In the video above, a girl that is obviously a huge fan of the show ends up less than happy about the choice of Peter Capaldi. I’ll agree that the video seems superficial, and the girl seems rather annoying, but let’s go deeper. The video is almost besides the point, as my real problem lies with all of the “real fans” that feel the need to be nasty to a young girl for “being fake”.

“Bye Fangirls! WHO don’t need you! Go listen to bieberand STFU”

“Back to Loose Women and X-Factor for you, slattern. You have “squee’d” your last.”

“Im surprised she wasnt fatter. Good job being superficial kid!”
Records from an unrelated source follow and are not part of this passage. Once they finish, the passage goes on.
/-- The branch receiver after a stretch of the responder's or the transmitter's own levels, which are all it hears in
LOOPBACK (R148). -/
def State.hearLoopback (levels : List Bool) (s : State) : State :=
  s.setBranchReceiver (s.link.receiver.hearLevels .branch (sixteenths levels)).1

/-! ## How transmissions read back (R13, R14) -/

/-- A transmission of these characters on the trunk ends with every bit read back as sent: the state with the trunk
receiver after it. A line in which that receiver hears a break brings TRUNK_BREAK instead (R5, R47). -/
def State.sentOnTrunk (values : List Byte) (x : Transmission) (s : State) : Option State :=
  if Transmission.completes x (charactersLevels values) ∧
      RxEvent.lineBreak ∉ (s.trunk.receiver.hearSent .trunk (charactersLevels values) x).2 then
    some (s.setReceiver (s.trunk.receiver.hearSent .trunk (charactersLevels values) x).1)
  else none

/-- A transmission of these characters on the trunk ends at a bit that reads back differently: BIT_ERROR, at the third
sample of that bit (R13). A break that was complete before brings TRUNK_BREAK instead (R5, R47). Where one is complete
in the very sixteenth of that sample, either may be taken first (R56): this row leaves that sixteenth to the line of the
TRUNK_BREAK behind it (log 27). -/
def State.collidesOnTrunk (values : List Byte) (x : Transmission) (s : State) : Option State :=
  match Transmission.differsAt x (charactersLevels values) with
  | none => none
  | some k =>
    let heard := s.trunk.receiver.hearCut .trunk x k
    let earlier := s.trunk.receiver.hearLevels .trunk (Wave.levels x.before ++ (Transmission.upTo x k).dropLast)
    if RxEvent.lineBreak ∈ earlier.2 then none
    else some (s.setReceiver (if RxEvent.lineBreak ∈ heard.2 then earlier.1 else heard.1))

/-- What the branch receiver is fed from (R148): the line in NORMAL; in LOOPBACK the transmitter itself, released at the
high level before it sends, for as long as the row says. -/
def LinkMode.fedFrom (m : LinkMode) (x : Transmission) : Transmission :=
  match m with
  | .normal => x
  | .loopback => { before := x.before.map fun y => (true, y.2) }

/-- A transmission of these levels on the branch ends with every bit read back as sent (R4, R13). -/
def State.sentOnBranch (sent : List Bool) (x : Transmission) (s : State) : Option State :=
  if s.link.mode = .loopback ∨ Transmission.completes x sent = true then
    some (s.hearFrame (Wave.levels (s.link.mode.fedFrom x).before) (Transmission.filled (s.link.mode.fedFrom x) sent))
  else none

/-- The first bit of a transmission of these levels on the branch that reads back differently (R4, R13, R14); none in
LOOPBACK (R148). -/
def State.differsOnBranch (sent : List Bool) (x : Transmission) (s : State) : Option Nat :=
  match s.link.mode with
  | .normal => Transmission.differsAt x sent
  | .loopback => none

/-- The branch receiver after a transmission that a difference in bit k has ended. -/
def State.cutOnBranch (x : Transmission) (k : Nat) (s : State) : State :=
  s.hearFrame (Wave.levels x.before) (Transmission.upTo x k)

/-- The branch after a wake pulse, or as much of it as there was, whose line is given in sixteenths of a step: the
receiver has gone on receiving, and what it handed over is discarded (R112); a low that began outside a frame before the
pulse may still be under way (R145), but for LOOPBACK, where none reaches the receiver (R141, R148). -/
def State.pulseHeard (before : Wave) (pulse : List Bool) (s : State) : State :=
  let line := pulseAtRate s.link.branchRate pulse
  let low := match s.link.mode with
    | .normal => s.lowThrough (Wave.levels before) line
    | .loopback => none
  (s.hearFrame (Wave.levels before) line).mapLink fun c => { c with outsideLow := low }

/-- A wake pulse of that many steps ends with every step read back as low (R14, R17): the state with the branch receiver
after it. -/
def State.pulseSent (steps : Byte) (x : Transmission) (s : State) : Option State :=
  if s.noWakeBefore x = true ∧ (s.link.mode = .loopback ∨ Transmission.completes x (pulseLevels steps) = true) then
    some (s.pulseHeard (s.link.mode.fedFrom x).before
      (Transmission.filled (s.link.mode.fedFrom x) (pulseLevels steps)))
  else none

/-- A step of a wake pulse of that many steps reads back as high (R14, R17): the state with the branch receiver after it.
None does in LOOPBACK (R148). -/
def State.pulseCut (steps : Byte) (x : Transmission) (s : State) : Option State :=
  match s.noWakeBefore x, s.differsOnBranch (pulseLevels steps) x with
  | true, some k => some (s.pulseHeard x.before (Transmission.upTo x k))
  | _, _ => none
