-- ==== Sys2Proof/Machine/TrunkEvents.lean ====
section
/-! DEFINITION. Machine/TrunkEvents.lean: the events of the trunk port (chapter 3): breaks, headers, serves, captures.
What the trunk receiver hands over in a state that takes no action on it changes nothing (R52). -/

namespace Sys2Proof.Machine

/-! ## Breaks (R47, R48) -/

/-- What a break ends (R47): in FORWARD the trunk side of the relay; a serve, a capture or a header is dropped with the
port's state. -/
def State.breakEnds (s : State) : State :=
  match s.trunk.port with
  | .forward _ _ _ => s.endTrunkSide
  | .hunt => s
  | .header => s
  | .passive => s
  | .serve _ _ => s
  | .capture _ _ _ => s

/-- The data bytes of a publication captured for that target (R57, R59, R60). -/
def CaptureTarget.bytes : CaptureTarget → Nat
  | .downlink _ copy => copy.bytes
  | .command => 16
  | .streamWrite => 16

/-- The break that TRUNK_BREAK stands for is handed over at the end of the line given (R5): it is the only one there;
in HEADER it comes before the header has ended (R7), in CAPTURE not behind a good publication (R10; one behind another
end of the reception is taken in PASSIVE, which is the same). -/
def State.hearsBreak (s : State) (line : Wave) : Bool :=
  match s.trunk.port with
  | .header => breaksHeader (s.hearTrunk line).2
  | .hunt => endsWithBreak (s.hearTrunk line).2
  | .passive => endsWithBreak (s.hearTrunk line).2
  | .serve _ _ => endsWithBreak (s.hearTrunk line).2
  | .capture target h0 h1 =>
    endsWithBreak (s.hearTrunk line).2 &&
      replyEnded (crc8 [h0, h1]) target.bytes (s.hearCapture target.bytes line).2 != some .success
  | .forward _ _ _ => endsWithBreak (s.hearTrunk line).2

/-- TRUNK_BREAK (R5, R47, R48): a break that the trunk receiver detects is taken in every state; the tick count becomes
the last header stamp, and HEADER is entered. A line in which the receiver detects none brings no such event (R46;
log 4). -/
def execTrunkBreak (s : State) (line : Wave := plainBreak) : Host.Outcome State Fault Refusal :=
  if s.isRunning && s.hearsBreak line then
    .next ((s.breakEnds.setReceiver (s.hearTrunk line).1).mapTrunk fun t =>
      { t with stamp := s.sched.tickCount, port := .header })
  else .next s

/-! ## Serving (R53, R54) -/

/-- The port enters SERVE with a snapshot: the reply is the data and the check byte over the header received (R54). -/
def State.serve (source : ServeSource) (data : List Byte) (h0 h1 : Byte) (s : State) : State :=
  s.setPort (.serve source (replyCharacters h0 h1 data))

/-- The serve decision on record i and its snapshot (R53, R73): SERVE or PASSIVE. -/
def State.serveRecord (i : EntryIndex) (e : Entry) (h0 h1 : Byte) (s : State) : State :=
  if (s.record i).serves e.missPolicy then s.serve (.record i (s.record i).version) (s.record i).data h0 h1
  else s.setPort .passive

/-! ## Dispatch (R51) -/

/-- Dispatch of a management channel (R51, R53): the snapshot is that of this moment, after the header was counted. -/
def State.dispatchManagement (k : ManagementChannel) (h0 h1 : Byte) (s : State) : State :=
  match k with
  | .command => s.setPort (.capture .command h0 h1)
  | .streamWrite => s.setPort (.capture .streamWrite h0 h1)
  | .result => s.serve .result s.agent.result.bytes h0 h1
  | .status => s.serve .status s.statusBytes h0 h1
  | .counters => s.serve .counters s.agent.counters.bytes h0 h1
  | .entryRead => s.serve .entryRead s.route.entryReadBytes h0 h1
  | .recordRead => s.serve .recordRead s.store.recordReadBytes h0 h1
  | .ident => s.serve .ident s.identBytes h0 h1

/-- The branch and trunk rate codes differ (R128, first test). -/
def State.ratesDiffer (s : State) : Bool :=
  s.link.line.rate != s.trunk.rate

/-- A refused relay (R129): RELAY_REFUSED as counter and flag, RATE_MISMATCH for unequal rates; then the trunk slot (a
fallback serve or PASSIVE) and, for an unmasked entry, the demand check. -/
def State.refuseRelay (i : EntryIndex) (e : Entry) (h0 h1 : Byte) (s : State) : State :=
  let s1 := (s.count .relayRefused).setFlag .relayRefused
  let s2 := if s.ratesDiffer then s1.setFlag .rateMismatch else s1
  if e.masked then s2.setPort .passive
  else
    ((if e.fallback then s2.serveRecord i e h0 h1 else s2.setPort .passive).demandCheck i e).takeOffered

/-- A relay request (R128): equal rates first, then IDLE; a relay request is decided before any offered item (R107). -/
def State.requestRelay (i : EntryIndex) (e : Entry) (branchChannel : Channel) (h0 h1 : Byte) (s : State) : State :=
  if !s.ratesDiffer && s.link.state.isIdle then s.admitRelay i e branchChannel h0 h1
  else s.refuseRelay i e h0 h1

/-- Dispatch of a match by KIND (R51), with the demand check of a CACHED serve decision (R74). -/
def State.dispatchEntry (i : EntryIndex) (e : Entry) (branchChannel : Channel) (h0 h1 : Byte) (s : State) : State :=
  match e.kind with
  | .blocked => s.setPort .passive
  | .localData => s.serveRecord i e h0 h1
  | .cached => ((s.serveRecord i e h0 h1).demandCheck i e).takeOffered
  | .relayed => s.requestRelay i e branchChannel h0 h1
  | .downlink => s.setPort (.capture (.downlink i e) h0 h1)

/-- A header error, by line error or by length mismatch (R49, R50): HEADER_ERRORS, HEADER_ERROR, PASSIVE. -/
def State.headerFails (s : State) : State :=
  ((s.count .headerErrors).setFlag .headerError).setPort .passive

/-- A valid header (R50): HEADERS, lookup, then by the result. -/
def State.takeValidHeader (h0 h1 : Byte) (s : State) : State :=
  let s1 := s.count .headers
  match s1.lookup (headerChannel h0 h1) (headerLength h1) with
  | .management k => (s1.count .routed).dispatchManagement k h0 h1
  | .entry i e _ branchChannel => (s1.count .routed).dispatchEntry i e branchChannel h0 h1
  | .ownMismatch => s1.headerFails
  | .entryMismatch _ => s1.headerFails
  | .unrouted => s1.setPort .passive

/-- The time since the end of H1 is that (R11). -/
def State.setSinceH1 (since : Nat) (s : State) : State :=
  s.mapTrunk fun t => { t with sinceH1 := since }

/-- A header judged under R7, acted on under R49 or R50; `since`: the time that has passed since it ended. -/
def State.takeHeader (j : HeaderJudgement) (since : Nat) (s : State) : State :=
  match j with
  | .valid h0 h1 => (s.setSinceH1 since).takeValidHeader h0 h1
  | .framing => s.headerFails
  | .headerCheck => s.headerFails

/-- The port is in HEADER and listening: the one state in which characters are a header (R52). -/
def State.takesHeader (s : State) : Bool :=
  s.isRunning && decide (s.trunk.port = .header)

/-- The header that the trunk receiver hears in the line since the break, judged and acted on (R7, R49, R50). A line in
which it hears no whole header, or more than one, brings no such event (log 4). -/
def State.hearHeader (line : Wave) (s : State) : State :=
  match headerHeard (s.hearTrunk line).2 with
  | some j =>
    (s.setReceiver (s.hearTrunk line).1).takeHeader j (s.trunk.receiver.sinceHanded .trunk 0 (Wave.levels line))
  | none => s

/-- TRUNK_HEADER_ERROR (R49). -/
def execTrunkHeaderError (delimiter header : Wave) (s : State) : Host.Outcome State Fault Refusal :=
  if s.takesHeader then .next (s.hearHeader (delimiter ++ header)) else .next s

/-- TRUNK_VALID_HEADER (R50). -/
def execTrunkValidHeader (delimiter header : Wave) (s : State) : Host.Outcome State Fault Refusal :=
  if s.takesHeader then .next (s.hearHeader (delimiter ++ header)) else .next s

/-! ## The end of a serve (R55, R56) -/

/-- The report of a completed serve to its supplier (R55). -/
def State.reportServed (source : ServeSource) (s : State) : State :=
  match source with
  | .record i version => (s.recordServed i version).count .served
  | .entryRead => s.mapRoute fun r => { r with readIndex := r.readIndex + 1 }
  | .recordRead => s.mapStore RecordStore.advanceRead
  | .result => s
  | .status => s
  | .counters => s
  | .ident => s

/-- SERVE_COMPLETE (R13, R55): every bit of the reply, up to its check byte's stop bit, reads back as sent. -/
def execServeComplete (s : State) (sent : Transmission := {}) : Host.Outcome State Fault Refusal :=
  match s.isRunning, s.trunk.port with
  | true, .serve source reply =>
    match s.sentOnTrunk reply sent with
    | some t => .next ((t.reportServed source).setPort .passive)
    | none => .next s
  | _, _ => .next s

/-- TRUNK_SERVE_BIT_ERROR (R13, R56): a bit of the reply reads back differently; TRUNK_COLLISION, PASSIVE; the serve is
reported as not completed, which changes nothing (R55). -/
def execTrunkServeBitError (s : State) (sent : Transmission := differingLine) : Host.Outcome State Fault Refusal :=
  match s.isRunning, s.trunk.port with
  | true, .serve _ reply =>
    match s.collidesOnTrunk reply sent with
    | some t => .next ((t.setFlag .trunkCollision).setPort .passive)
    | none => .next s
  | _, _ => .next s

/-! ## Captures (R57, R58, R60) -/

/-- The end of a reception in CAPTURE (R57): a good publication is handed over, and the port enters PASSIVE; on an error
class it enters PASSIVE and nothing is handed over, counted or set. `r` is the trunk receiver then. What is no end of
the reception changes nothing. -/
def State.endCapture (verdict : Option BranchOutcome) (r : Receiver) (handOver : State → State) (s : State) : State :=
  match verdict with
  | none => s
  | some o =>
    if o = .success then handOver ((s.setReceiver r).setPort .passive) else (s.setReceiver r).setPort .passive

/-- CAPTURE_FAILED (R57): the reception ends with an error class. A good reply names no event of this row (log 4). -/
def execCaptureFailed (ending : ReplyEnd) (s : State) : Host.Outcome State Fault Refusal :=
  match s.isRunning, s.trunk.port with
  | true, .capture target h0 h1 =>
    let verdict := s.captureVerdict h0 h1 target.bytes ending.windowFirst ending.line
    if verdict = some .success then .next s
    else .next (s.endCapture verdict (s.hearCapture target.bytes ending.line).1 id)
  | _, _ => .next s

/-- A trunk capture for DOWNLINK entry i and, if it is taken, its PUBLISH request, in one event (R58, R69). -/
def State.downlinkCaptured (i : EntryIndex) (copy : Entry) (data : List Byte) (s : State) : State :=
  if s.takesTrunkCapture i copy then ((s.trunkCapture i copy data).request i .publish .downlink).takeOffered
  else s.trunkCapture i copy data

/-- DOWNLINK_CAPTURE (R10, R57, R58, R69): the entry's n bytes and the check byte have come; a good publication is
handed to the record store; then PASSIVE. -/
def execDownlinkCapture (line : Wave) (s : State) : Host.Outcome State Fault Refusal :=
  match s.isRunning, s.trunk.port with
  | true, .capture (.downlink i copy) h0 h1 =>
    let heard := s.hearCapture copy.bytes line
    .next (s.endCapture (s.captureVerdict h0 h1 copy.bytes false line) heard.1 fun t =>
      t.downlinkCaptured i copy ((goodBytes heard.2).take copy.bytes))
  | _, _ => .next s

/-- A STREAM WRITE publication of 16 bytes (R32): refused with WRITE_REFUSED, or accepted into the edit bank at the
write index, which then goes up by one. Byte 10 is the expected index (R177). -/
def State.streamWritten (data : List Byte) (s : State) : State :=
  match decodeEntry (data.take 10), entryIndex? (data.getD 10 0#8) with
  | some e, some i =>
    if i.val = s.route.writeIndex.val ∧ s.editHeld = false then
      (s.setEditEntry i e).mapRoute fun r => { r with writeIndex := ⟨i.val + 1, by omega⟩ }
    else s.setFlag .writeRefused
  | _, _ => s.setFlag .writeRefused

/-- STREAM_WRITE (R10, R57, R60, R32). -/
def execStreamWrite (line : Wave) (s : State) : Host.Outcome State Fault Refusal :=
  match s.isRunning, s.trunk.port with
  | true, .capture .streamWrite h0 h1 =>
    let heard := s.hearCapture 16 line
    .next (s.endCapture (s.captureVerdict h0 h1 16 false line) heard.1
      (State.streamWritten ((goodBytes heard.2).take 16)))
  | _, _ => .next s

end Sys2Proof.Machine
end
…And it just goes on and on.

This video was circulated quite a bit over the weekend, and the “fake geek girl” crusade finally made it’s way into Doctor Who fandom. My question is: since when did we need to prove how much of a nerd we are to gain “street cred” with stuff like TV shows? Are we supposed to collect merit badges now, or are we simply measuring the size of our nerd genitalia here? I honestly see no difference here to what happened when Matt Smith was announced for the role in 2009. Many old-timer fans were furious that someone so young was offered the role, facetiously suggesting that the Twelfth Doctor was going to be ten years old. Some stormed off and claimed to never watch the show again because of such a decision. Fans like me may have said: “good riddance  to them, as they are just as annoying as the video above. 

So what if someone hasn’t seen 50 years of a TV show, does that mean they can’t enjoy it? Maybe they enjoy it for a different reason than you. Just because somebody chooses to express their love for a show doing something like writing erotic fan fiction about it, that doesn’t make them part of some subservient class under the almighty uber-nerd class you you obviously are part of. If they are a “fake fan” then they will simply disappear when the next big thing comes along, why would they hang around something they hate?

We, as nerds, need to GROW UP. We need to realize that things like science fiction, and comic books, and movies based on comic books have all gone mainstream. That thing that you are a fan of? Millions of new people like it as well, and that doesn’t mean that they are any less fans because of it. Some may not memorize random trivia related to the show, some may even concentrate on something you could care less about like wearing costumes from the show, but they are still fans. There are not “fake nerd girls” trying to destroy the lives of nerdy guys, because that sounds utterly ridiculous when said out loud. Yeah that cheerleader may have made your life hell in high school, but what if you both like Batman movies? Doctor Who? Comics? Maybe we should strive for common ground, and not perpetuate stupid John Hughes movie high school class structures into adulthood, it just makes us all look bad.


  1. Great post! I for one am happy that niche genres that were once considered “nerdy” and “uncool” are becoming popularised. It allows them to be accessed by a new demographic of fans, and anyone who is against this needs to wake up and welcome these new fans instead of excluding them.


    • I’m glad I’m not alone! LOL! It reminds me of when I watched The Avengers last year at the theater, I almost teared up because I would have never thought they would ever make a comic movie like that. We live in such a great time to be fans of stuff like this, and yet some are determined to be cynical.


  2. I agree completely. And I really wish it wasn’t like this. I’m always overjoyed to find someone who shares my hobbies and I don’t care how or why they like it, at least there’s something to talk about.

    Also-as a girl who’s into comics (and a million other “nerdy” things) it seems like there’s this extra pressure to prove that I’m a “real” fan and not just trying to get attention (or “in it for the cute boys,” because in comics, THAT isn’t a double standard at all). I love it when I find people (guys or girls) that are just like, “you like this? Cool! What did you think about x?”


    • Thanks for checking my blog out Traci! yeah Sarah has to deal with that stuff all the time as well, and that’s why I find this so distressing. It reminds me of the annoying sub vs dub debate that I always hated in anime fandom x a million.